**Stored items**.
-- ==== Sys2Proof/Machine/Galley.lean ====
section
/-! DEFINITION. Sys2Proof/Machine/Galley.lean: galleys: descriptors (R179 to R181), the four operations (R182), hardware
parties (R185), the galley instructions (R149), the stall limit (R187). -/

namespace Sys2Proof.Machine

/-! ## Operations (R182) -/

def Galley.free (x : Galley) : Nat := x.nslots - x.nres - x.nfull - x.nacq
def Galley.slotBytes (x : Galley) : Nat := 64 * x.units
def Galley.at_ (x : Galley) (i : Nat) : Nat := x.base + (i % x.nslots) * x.slotBytes

/-- The slot's address, and the galley after; none: no free slot. -/
def Galley.reserve (x : Galley) : Option (Nat × Galley) :=
  if x.free = 0 then none else some (x.at_ (x.head + x.nres), { x with nres := x.nres + 1, pstall := false })
def Galley.commit (x : Galley) : Option Galley :=
  if x.nres = 0 then none else some { x with head := (x.head + 1) % x.nslots, nres := x.nres - 1, nfull := x.nfull + 1 }
def Galley.acquire (x : Galley) : Option (Nat × Galley) :=
  if x.nfull = 0 then none
  else some (x.at_ (x.tail + x.nacq), { x with nfull := x.nfull - 1, nacq := x.nacq + 1, cstall := false })
def Galley.release (x : Galley) : Option Galley :=
  if x.nacq = 0 then none else some { x with tail := (x.tail + 1) % x.nslots, nacq := x.nacq - 1 }

/-- Parties (R180). -/
def partyProgram : Nat := 0
def partyArrays : Nat := 1
def partyEpilogue : Nat := 2
def partyQuantiser : Nat := 3
def partyExchange : Nat := 4
def partyDesc : Nat := 5

/-- The fault kind of an operation by a party: 3 not initialised, 2 another party's side (R188). -/
def Galley.refuses (x : Galley) (consumer : Bool) (party : Nat) : Option Nat :=
  if !x.init then some 3 else if (if consumer then x.cons else x.prod) ≠ party then some 2 else none

/-- What a hardware party meets at a galley. -/
inductive Grant where
  | got (addr : Nat) (d : Dev)
  | wait (d : Dev)
  | bad (kind : Nat)

/-- The galleys of a tile that a fault has stopped stay as they are until the replay (R190). -/
def Dev.frozen (d : Dev) (p : Nat) : Bool :=
  d.flag (Reg.tileProgFault p) F.tileProgFaultValid || (d.tile p).cores.any (fun e => e.2.run == .stopped)

/-- A hardware consumer acquires a slot when it begins to read it; with no filled slot it stalls. -/
def Dev.hwTake (d : Dev) (p g party : Nat) : Grant :=
  let x := d.galley p g
  match x.refuses true party with
  | some k => .bad k
  | none =>
    if d.frozen p then .wait d
    else match x.acquire with
    | none => .wait (d.setGalley p g { x with cstall := true })
    | some (a, y) => .got a (d.setGalley p g y)

/-- A hardware producer reserves a slot when it begins to write it; with no free slot it stalls. -/
def Dev.hwPut (d : Dev) (p g party : Nat) : Grant :=
  let x := d.galley p g
  match x.refuses false party with
  | some k => .bad k
  | none =>
    if d.frozen p then .wait d
    else match x.reserve with
    | none => .wait (d.setGalley p g { x with pstall := true })
    | some (a, y) => .got a (d.setGalley p g y)

/-- The party has read the last byte of its slot, or written it: the slot is released, or committed (R182, R183). -/
def Dev.hwDone (d : Dev) (p g : Nat) (consumer : Bool) : Dev :=
  let x := d.galley p g
  if d.frozen p then d else d.setGalley p g ((if consumer then x.release else x.commit).getD x)

/-- A slot that a hardware party needs for its next work: which of the party's galleys, its number, is the party its consumer,
the bytes that R185 gives the slot. -/
structure Need where
  field : Nat
  gal : Nat
  cons : Bool
  bytes : Nat
deriving DecidableEq, Repr

/-- Every slot that work needs, or what stops it. -/
inductive Slots where
  | ok (d : Dev) (addrs : List Nat)
  | wait (d : Dev)
  | bad (n : Need) (kind : Nat)
  | shape (n : Need)

/-- All the slots or none: a side that stalls leaves the others of `d0` as they were. -/
def Dev.slotsFor (d0 d : Dev) (p party : Nat) : List Need → Slots
  | [] => .ok d []
  | n :: rest =>
    if (d.galley p n.gal).refuses n.cons party = none ∧ (d.galley p n.gal).slotBytes ≠ n.bytes then .shape n
    else match (if n.cons then d.hwTake p n.gal party else d.hwPut p n.gal party) with
      | .bad kind => .bad n kind
      | .wait _ =>
        let x := d0.galley p n.gal
        .wait (d0.setGalley p n.gal (if n.cons then { x with cstall := true } else { x with pstall := true }))
      | .got a d' =>
        match d'.slotsFor d0 p party rest with
        | .ok d'' as => .ok d'' (a :: as)
        | o => o

/-- The address of the slot of one of the party's galleys. -/
def addrFor (needs : List Need) (as : List Nat) (field : Nat) : Nat :=
  match (needs.zip as).find? (fun x => x.1.field == field) with
  | some x => x.2
  | none => 0

/-- Work that failed before its first write has reserved no slot: its outputs are as in `d0` (R182). -/
def Dev.unreserve (d0 d : Dev) (p : Nat) (needs : List Need) : Dev :=
  needs.foldl (fun d n => if n.cons then d else d.setGalley p n.gal (d0.galley p n.gal)) d

/-- The work is done: its inputs are released, its outputs committed. -/
def Dev.slotsDone (d : Dev) (p : Nat) (needs : List Need) : Dev := needs.foldl (fun d n => d.hwDone p n.gal n.cons) d

/-- Rounded up to whole 64 B (R185). -/
def round64 (n : Nat) : Nat := (n + 63) / 64 * 64

/-! ## Descriptors -/

/-- The 16 bytes of R179 as a galley, when no field or value is reserved. -/
def galleyOf (bs : List Byte) : Option Galley :=
  let w := fun i => natAt bs (4 * i) 4
  let ex := bitsAt (w 2) 0 5
  if w 0 ≥ 2 ^ 19 ∨ w 0 % 64 ≠ 0 ∨ w 1 ≥ 2 ^ 28 ∨ w 2 ≥ 32 ∨ w 3 ≠ 0 ∨ bitsAt (w 1) 0 12 = 0 ∨ bitsAt (w 1) 12 8 = 0
      ∨ (1 ≤ ex ∧ ex ≤ 7) ∨ 5 < bitsAt (w 1) 20 4 ∨ 5 < bitsAt (w 1) 24 4 then none
  else
    let lim := if ex = 0 then 20 else ex
    some ⟨true, w 0, bitsAt (w 1) 0 12, bitsAt (w 1) 12 8, bitsAt (w 1) 20 4, bitsAt (w 1) 24 4, lim, 0, 0, 0, 0, 0, false, false⟩

/-- Sides and tile kinds of R180. -/
def partyAllowed (p party : Nat) (consumer : Bool) : Bool :=
  match party with
  | 0 | 4 | 5 => true
  | 1 => consumer && slotIsMt p
  | 2 => slotIsMt p
  | 3 => slotIsVt p
  | _ => false

def Galley.end_ (x : Galley) : Nat := x.base + x.nslots * x.slotBytes
def Galley.overlaps (x y : Galley) : Bool := x.init && y.init && decide (x.base < y.end_) && decide (y.base < x.end_)

/-- The checks of R181 but for its last. -/
def Dev.galleyValid (d : Dev) (p g : Nat) (x : Galley) : Bool :=
  x.prod != x.cons && partyAllowed p x.prod false && partyAllowed p x.cons true && decide (x.end_ ≤ storeBytes)
    && decide ((d.tile p).image.codeEnd ≤ x.base)
    && (List.range 16).all (fun j => j == g || !(d.galley p j).overlaps x)

/-- Galleys an epilogue descriptor makes a close use: OUT_G, and each other under its mode (R93). -/
def epGalleys (w : BitVec 256) : List Nat :=
  let n := w.toNat
  let g := fun i => bitsAt (n / 2 ^ 64) (4 * i) 4
  [g 0] ++ (if bitsAt n 18 2 = 1 then [g 1] else []) ++ (if 2 ≤ bitsAt n 6 3 then [g 2] else [])
    ++ (if bitsAt n 23 1 = 1 then [g 3] else []) ++ (if bitsAt n 16 2 = 2 then [g 4] else [])

def Tile.ep (t : Tile) (e : Nat) : BitVec 256 := Sparse.get (fun _ => (0 : BitVec 256)) t.eps e

/-- Matrix instructions by MOP (R148). -/
def mopLoad : Nat := 0
def mopOpen : Nat := 1
def mopStream : Nat := 2
def mopPair : Nat := 3
def mopClose : Nat := 4
def mopDrop : Nat := 5

/-- Does the entry's work use galley `g`? -/
def Tile.usesGalley (t : Tile) (g : Nat) (e : MEnt) : Bool :=
  if e.mop = mopClose then (epGalleys (t.ep e.f.ep)).contains g
  else (e.mop == mopLoad || e.mop == mopStream || e.mop == mopPair) && e.f.gal.val == g

/-- Has a party queued work that names the galley (R181)? The arrays, the epilogues, the quantiser, the exchange entries of
queued and running phases, the descriptor engines and channels that name this tile. -/
def Dev.galleyQueued (d : Dev) (p g : Nat) : Bool :=
  let t := d.tile p
  let inPhase := fun ph : Nat =>
    match t.phases[ph]? with
    | none => false
    | some hd => (List.range (phCount hd)).any (fun i => xeUsesGal (t.entries.getD (phFirst hd + i) 0) && xeGal (t.entries.getD (phFirst hd + i) 0) == g)
  let here := fun w : Nat => decide (tileBase p ≤ w % 2 ^ 48) && decide (w % 2 ^ 48 < tileBase p + storeBytes)
  let byDesc := fun r : DescRun =>
    let w := fun i => (r.w.getD i 0).toNat
    bitsAt (w 5) 16 4 == g && ((bitsAt (w 4) 26 1 == 1 && here (w 0 + w 1 * 2 ^ 32)) || (bitsAt (w 4) 27 1 == 1 && here (w 2 + w 3 * 2 ^ 32)))
  t.mq.any (t.usesGalley g)
    || t.qnt.any (fun e => ([0, 4, 8] ++ if e.fn = 1 then [12] else []).any (fun l => bitsAt e.hi.toNat l 4 == g))
    || (t.xq ++ t.xcur.toList.map (·.phase)).any inPhase
    || d.tiles.any (fun t => t.2.engines.any (fun e => e.2.q.any byDesc))
    || d.yards.any (fun y => y.2.chans.any (fun c => c.2.descs.any byDesc))

def Galley.busy (x : Galley) : Bool := x.nres != 0 || x.nacq != 0 || x.pstall || x.cstall

/-! ## Instructions (R149) -/

def galleyEnc (fn : Nat) (g : R5) (s : List R5) : Enc := { cls := 0x10, fn := fn, legal := decide (g.val < 16), s := s }

def galleyRaise (d : Dev) (h : Iss) (k : Core) (fn : Nat) (g : R5) (kind : Nat) (consumer : Bool) : Res :=
  .raised (d.galleyFault h.slot h.core 0x10 fn k.pc g kind consumer 0)

/-- GSET: descriptor g from the 16 bytes at sA, every slot free (R181). -/
def execGset (h : Iss) (a g : R5) : State → Host.Outcome State Fault Refusal :=
  tileInstr h (.gset h a g) (galleyEnc 0 g [a]) (fun d k _ =>
    loadLocal d h (k.sreg a) 16 16 (fun d =>
      let p := h.slot.val
      let x := d.galley p g
      match galleyOf (d.bytes (tileBase p + (k.sreg a).toNat) 16) with
      | none => galleyRaise d h k 0 g 5 false
      | some y =>
        if !d.galleyValid p g y then galleyRaise d h k 0 g 5 false
        else if x.busy || d.galleyQueued p g then galleyRaise d h k 0 g 6 false
        else .done (d.setGalley p g y)))

/-- Does the instruction wait on this side of galley `g`? -/
def galleyWaits (g : Nat) (consumer : Bool) : Instr → Bool
  | .gacq _ _ g' => consumer && g'.val == g
  | .gres _ _ g' => !consumer && g'.val == g
  | _ => false

/-- The core of the tile that is stalled on this side of the galley, and where. -/
def Dev.galleyWaiter (d : Dev) (p g : Nat) (consumer : Bool) : Option (Nat × Nat) :=
  ([0, 1, 2, 3].find? (fun c => (d.core p c).run == .stalled && (d.core p c).stalled.any (galleyWaits g consumer))).map
    (fun c => (c, (d.core p c).pc))

/-- The status of a non-blocking form that finds no slot. -/
def noSlot : DWord := 0x8000000000000001#64

/-- gacq and gacq.nb. -/
def galleyAcquire (h : Iss) (i : Instr) (fn : Nat) (nb : Bool) (r g : R5) : State → Host.Outcome State Fault Refusal :=
  tileInstr h i (galleyEnc fn g [r]) (fun d k _ =>
    let p := h.slot.val
    let x := d.galley p g
    match x.refuses true partyProgram with
    | some kind => galleyRaise d h k fn g kind true
    | none =>
      match x.acquire with
      | some (a, y) => .done ((d.setGalley p g { y with cstall := (d.galleyWaiter p g true).isSome }).putS h r (w64 a))
      | none => if nb then .done (d.putS h r noSlot) else .stall (d.setGalley p g { x with cstall := true }))

/-- gres and gres.nb. -/
def galleyReserve (h : Iss) (i : Instr) (fn : Nat) (nb : Bool) (r g : R5) : State → Host.Outcome State Fault Refusal :=
  tileInstr h i (galleyEnc fn g [r]) (fun d k _ =>
    let p := h.slot.val
    let x := d.galley p g
    match x.refuses false partyProgram with
    | some kind => galleyRaise d h k fn g kind false
    | none =>
      match x.reserve with
      | some (a, y) => .done ((d.setGalley p g { y with pstall := (d.galleyWaiter p g false).isSome }).putS h r (w64 a))
      | none => if nb then .done (d.putS h r noSlot) else .stall (d.setGalley p g { x with pstall := true }))

/-- GACQ (R149, R182). -/
def execGacq (h : Iss) (d g : R5) : State → Host.Outcome State Fault Refusal := galleyAcquire h (.gacq h d g) 1 false d g
/-- GACQ_NB (R149, R184). -/
def execGacqNb (h : Iss) (d g : R5) : State → Host.Outcome State Fault Refusal := galleyAcquire h (.gacqNb h d g) 2 true d g
/-- GRES (R149, R182). -/
def execGres (h : Iss) (d g : R5) : State → Host.Outcome State Fault Refusal := galleyReserve h (.gres h d g) 4 false d g
/-- GRES_NB (R149, R184). -/
def execGresNb (h : Iss) (d g : R5) : State → Host.Outcome State Fault Refusal := galleyReserve h (.gresNb h d g) 5 true d g

/-- GREL: the oldest slot the program holds goes back; with none held, a galley fault (R149, R182). -/
def execGrel (h : Iss) (g : R5) : State → Host.Outcome State Fault Refusal :=
  tileInstr h (.grel h g) (galleyEnc 3 g []) (fun d k _ =>
    let x := d.galley h.slot g
    match x.refuses true partyProgram, x.release with
    | some kind, _ => galleyRaise d h k 3 g kind true
    | none, none => galleyRaise d h k 3 g 4 true
    | none, some y => .done (d.setGalley h.slot g y))

/-- GCOM: the oldest reserved slot is committed; with none held, a galley fault (R149, R182). -/
def execGcom (h : Iss) (g : R5) : State → Host.Outcome State Fault Refusal :=
  tileInstr h (.gcom h g) (galleyEnc 6 g []) (fun d k _ =>
    let x := d.galley h.slot g
    match x.refuses false partyProgram, x.commit with
    | some kind, _ => galleyRaise d h k 6 g kind false
    | none, none => galleyRaise d h k 6 g 4 false
    | none, some y => .done (d.setGalley h.slot g y))

/-- The 64 bits of TILE_GSTAT. -/
def Galley.stat (x : Galley) : Nat :=
  x.head + x.tail * 2 ^ 8 + x.nfull * 2 ^ 16 + x.free * 2 ^ 24 + x.nres * 2 ^ 32 + x.nacq * 2 ^ 40 + b2n x.init * 2 ^ 48
    + b2n x.pstall * 2 ^ 49 + b2n x.cstall * 2 ^ 50

/-- GSTAT (R149). -/
def execGstat (h : Iss) (d g : R5) : State → Host.Outcome State Fault Refusal :=
  tileInstr h (.gstat h d g) (galleyEnc 7 g [d]) (fun dev k _ =>
    let x := dev.galley h.slot g
    if !x.init then galleyRaise dev h k 7 g 3 false else .done (dev.putS h d (w64 x.stat)))

/-- Which core and PC a stalled side of a galley names: the core stalled on it, or the instruction that queued the work. No
instruction of the tile queued the work of the exchange or descriptor engines. -/
def Dev.stalledAt (d : Dev) (p g party : Nat) (consumer : Bool) : Nat × Nat :=
  let t := d.tile p
  let close := party == partyEpilogue
  if party = partyProgram then (d.galleyWaiter p g consumer).getD (0, 0)
  else if party = partyQuantiser then (0, match t.qnt.head? with | some e => e.pc | none => 0)
  else if party = partyArrays ∨ close then
    (0, match t.mq.find? (fun e => e.begun && (e.mop == mopClose) == close && t.usesGalley g e) with | some e => e.pc | none => 0)
  else (0, 0)

/-- GALLEY_STALL_LIMIT: the stall of a party reaches its limit (R187, R188). -/
def execGalleyStallLimit (slot : Slot) (g : Gal) (consumer : Bool) : State → Host.Outcome State Fault Refusal :=
  onDev (fun d =>
    let x := d.galley slot g
    if x.init && (if consumer then x.cstall else x.pstall) then
      let at_ := d.stalledAt slot g (if consumer then x.cons else x.prod) consumer
      d.galleyFault slot at_.1 0x10 (if consumer then 1 else 4) at_.2 g 1 consumer 0
    else d)

end Sys2Proof.Machine
end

**Work order**.
Above are the records; copy each line from them that includes the string "foldl".

**Finished task**.
  needs.foldl (fun d n => if n.cons then d else d.setGalley p n.gal (d0.galley p n.gal)) d
def Dev.slotsDone (d : Dev) (p : Nat) (needs : List Need) : Dev := needs.foldl (fun d n => d.hwDone p n.gal n.cons) d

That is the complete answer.